1.1 Ecological position of JDNoSQL
As you can see from the figure above, JDNoSQL is a distributed, column-oriented storage system built on HDFS. You can use JDNoSQL when you need real-time read and write and random access to very large data sets. Some relational databases on the market today are built without considering the characteristics of super-size and distribution. Many vendors extend their databases beyond the boundaries of a single node by copying and partitioning, but these features are often added as an afterthought and are complex to install and maintain. At the same time, it can affect RDBMS specific functions, such as joins, complex queries, triggers, views, and foreign key constraints, which are expensive or impossible to implement on a large RDBMS. JDNoSQL approaches scalability issues from another perspective. It scales by adding nodes from bottom to top in a linear fashion. JDNoSQL is not a relational database, nor does it support SQL. You can currently support SQL through JDPhoenix, but it has its own strengths that RDBMSS cannot handle. JDNoSQL has the following features:
-
Large: A table can have hundreds of millions of rows and millions of columns.
-
Column-oriented: List (cluster) oriented storage and permission control, column (cluster) independent retrieval.
-
Sparse: NULL columns take up no storage space, so tables can be designed to be very sparse.
-
No schema: Each row has a sortable primary key and as many columns as possible. Columns can be added dynamically as needed, and different rows in the same table can have distinct columns.
-
Multiple versions of data: There can be multiple versions of data in each cell. By default, the version number is automatically assigned. The version number is the timestamp when the cell was inserted.
-
Single data type: Data in JDNoSQL is all strings with no type.
Application scenarios
The use of NoSQL in JINGdong mainly involves the following scenarios:
-
Sequential business (monitoring, IOT)
-
Message orders (orders/policies, chat logs)
-
CUBE analysis (real-time wide tables, reports, search recommendations)
-
Monitoring (UMP/MDC/CAP/JDH)
-
Feeds stream service (comment information, Q&A information, waterfall stream, moments of friends)
-
AI Storage (User characteristics, NLP corpus, model Storage)
-
Spatio-temporal data (tracks, meteorological networks)
-
Financial services (association analysis, credit analysis, Risk control/IOUS/Payment/asset management)
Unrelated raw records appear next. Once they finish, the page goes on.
/-- Packing what UNPACK returned gives the stream back, with the pad nibble of an odd count at zero
(42_unpacker.md section 2, "Round trip", marked as derived there). For 2^32 bytes or more, which no command word carries, it rests
on the model's choice that UNPACK follows R113 there too (log 21: DESIGN CHOICE, unsafe). -/
def Obligations.PackOfUnpack : Prop :=
  ∀ (bytes : List Byte) (n : Nat) (s t : State) (vs : List Code),
    hostUnpack bytes n s = some (.ok vs, t) →
      (n % 2 = 0 → pack vs = bytes) ∧
      (n % 2 = 1 → ∃ (front : List Byte) (hi lo : Nibble),
        bytes = front ++ [(hi ++ lo : Byte)] ∧ pack vs = front ++ [(hi ++ 0#4 : Byte)])

/-- At most one count fits a length, and none a length `3k + 1` (42_unpacker.md section 2, "The length
determines the count", marked as derived there). -/
def Obligations.LengthDeterminesTheCount : Prop :=
  ∀ (n len : Nat) (bytes : List Byte) (s : State),
    (∀ t, completes (.uStart n len bytes) s (.ok 0) t → len % 3 ≠ 1 ∧ n = 2 * len / 3) ∧
    (len % 3 ≠ 1 → n = 2 * len / 3 → n ≤ Config.nmax →
      ∃ t, completes (.uStart n len bytes) s (.ok 0) t) ∧
    (len % 3 = 1 → n ≤ Config.nmax →
      ∃ t, completes (.uStart n len bytes) s
        (.error (if 2 * (len / 3) < n then .lengthError else .configError)) t)

/-- R117: U.NIB advances by exactly 3 per U.POP that returns a code, is set to 0 by a U.START that succeeds,
and is left as it is by a refused one of either and by every other command. After the last code of a stream
of `n` codes it is `3n`, even (state E) exactly when `n` is; so it is in every state with no code left. -/
def Obligations.CursorOnlyAdvances : Prop :=
  (∀ (i : Instr) (s t : State), exec i s = .next t →
    (i = .uPop ∧ (∃ x, t.responses = s.responses ++ [.ok x]) ∧ t.u.nib = s.u.nib + 3) ∨
    (∃ n len bytes, i = .uStart n len bytes ∧ t.responses = s.responses ++ [.ok 0] ∧ t.u.nib = 0) ∨
    (t.u.nib = s.u.nib ∧ (i = .uPop → t.responses = s.responses ++ [.error .configError]) ∧
      (∀ n len bytes, i = .uStart n len bytes → ∃ e, t.responses = s.responses ++ [.error e]))) ∧
  (∀ (s t : State) (x : BitVec 64) (n : Nat), s.u.Inv → s.u.len = streamBytes n → s.u.rem = 1 →
    completes .uPop s (.ok x) t →
      t.u.rem = 0 ∧ t.u.nib = 3 * n ∧ (t.u.nib % 2 = 0 ↔ n % 2 = 0)) ∧
  (∀ (u : Unpacker) (n : Nat), u.Inv → u.len = streamBytes n → u.rem = 0 →
    u.nib = 3 * n ∧ (u.nib % 2 = 0 ↔ n % 2 = 0))

/-! ### The state machine, errors, independence -/

/-- Every nibble step and every accepted P.PUSH and U.POP toggles the state between E and H, so a stream
is in E after an even number of codes (10_state.md section 4, R24). -/
def Obligations.NibbleStepsToggleTheState : Prop :=
  (∀ (p : Packer) (x : Nibble), (p.putNibble x).free ≠ p.free) ∧
  (∀ (u u' : Unpacker) (x : Nibble), u.getNibble = some (x, u') → u'.nib % 2 ≠ u.nib % 2) ∧
  (∀ (v : Code) (s t : State), completes (.pPush v) s (.ok 0) t → t.p.free ≠ s.p.free) ∧
  (∀ (s t : State) (x : BitVec 64), completes .uPop s (.ok x) t → t.u.nib % 2 ≠ s.u.nib % 2)

/-- R131, R132, R133: each error has the causes the rules list, and no others. -/
def Obligations.ErrorsHaveTheirCauses : Prop :=
  ∀ (c : Command) (s t : State) (r : Response), answers c s r t →
    (r = .error .rangeError ↔ ∃ f, decode c = .ok (.quant f) ∧ isNaN f) ∧
    (r = .error .lengthError ↔
      ∃ n len bytes, decode c = .ok (.uStart n len bytes) ∧ len < (3 * n + 1) / 2) ∧
    (r = .error .configError ↔
      c.op ∈ reservedOps ∨
      (∃ v, decode c = .ok (.pPush v) ∧ (s.p.isOpen = false ∨ s.p.cnt = Config.nmax)) ∨
      (decode c = .ok .pFlush ∧ s.p.isOpen = false) ∨
      (∃ n len bytes, decode c = .ok (.uStart n len bytes) ∧
        (Config.nmax < n ∨ (3 * n + 1) / 2 < len)) ∨
      (decode c = .ok .uPop ∧ s.u.rem = 0))

/-- R136: a command that ends in an error has written no state element. -/
def Obligations.ErrorsLeaveTheStateAsItWas : Prop :=
  ∀ (c : Command) (s t : State) (e : Err), answers c s (.error e) t → t.p = s.p ∧ t.u = s.u

/-- R137: the same command again gives the same error again, and no later command is affected by an
earlier error. -/
def Obligations.ErrorsAreNotSticky : Prop :=
  ∀ (i : Instr) (s t : State) (e : Err), completes i s (.error e) t →
    (∃ t', completes i t (.error e) t') ∧
    ∀ (j : Instr) (r : Response) (s' : State), completes j s r s' →
      ∃ t', completes j t r t' ∧ t'.p = s'.p ∧ t'.u = s'.u

/-- R57: every command returns one response; its status numbers; a code stands in `result[11:0]` with
the rest 0; a command without a result gives 0; an error carries no result. -/
def Obligations.OneResponsePerCommand : Prop :=
  (∀ (s t : State) (c : Command) (rest : List HostEvent),
    s.inputs = .command c :: rest → step s = .next t →
      t.inputs = rest ∧ ∃ r, t.responses = s.responses ++ [r]) ∧
  (∀ x, (Response.ok x).status = 0) ∧ (Response.error .rangeError).status = 1 ∧
  (Response.error .lengthError).status = 2 ∧ (Response.error .configError).status = 3 ∧
  (∀ e, (Response.error e).result = none) ∧
  (∀ (i : Instr) (s t : State) (x : BitVec 64), completes i s (.ok x) t →
    ((∃ f, i = .quant f) ∨ i = .uPop → x.extractLsb' 12 52 = 0) ∧
    ((∃ v, i = .dequant v) ∨ (∃ f, i = .quant f) ∨ i = .uPop ∨ x = 0))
2.1 Advertising real-time calculation system based on NoSQL
2.1.1 Major features of online advertising:
Compared with traditional advertising, network advertising presents some of its own characteristics, understanding these characteristics, is the essence of network advertising marketing strategy. The characteristics of network advertising are as follows:
-
Wide spread: the spread of network advertising is wide, not limited by time and space, advertising information can be transmitted around the world through the Internet uninterrupted. China has a huge number of netizens, but also in the rapid development, these netizens have high consumption power, is the audience of online advertising, can browse ads on the Internet anywhere in the world, this communication effect is any kind of traditional media can not achieve.
-
Non-forced dissemination of information: The nature of online advertising is on-demand advertising, which has the nature of newspaper classified advertising, but does not require the audience to browse thoroughly. It can be freely queried and actively presented and displayed according to the needs of potential customers, so as to save the attention resources of the whole society and improve the pertinence and effectiveness of advertising.
-
Audience data can be accurate statistics: the traditional media advertising, it is difficult to accurately know how many people are exposed to advertising information, Internet advertising, can through the traffic statistics system authority and justice, accurate statistics the number of each AD browsing before these users refer to time and geographical distribution, thus is advantageous to the correct assessment of advertising effects, further optimize advertising strategy.
-
Flexible timeliness: Internet advertising can update advertising content as needed.
-
Intense exchange and senses: the carrier of basic Internet advertisements are multimedia, hypertext, etc., need to audience interested in the products, only need to click to learn more about more information, more detailed, more vivid, even can let consumer experience personally products, services and brands, through virtual reality technology, can let customers immersive.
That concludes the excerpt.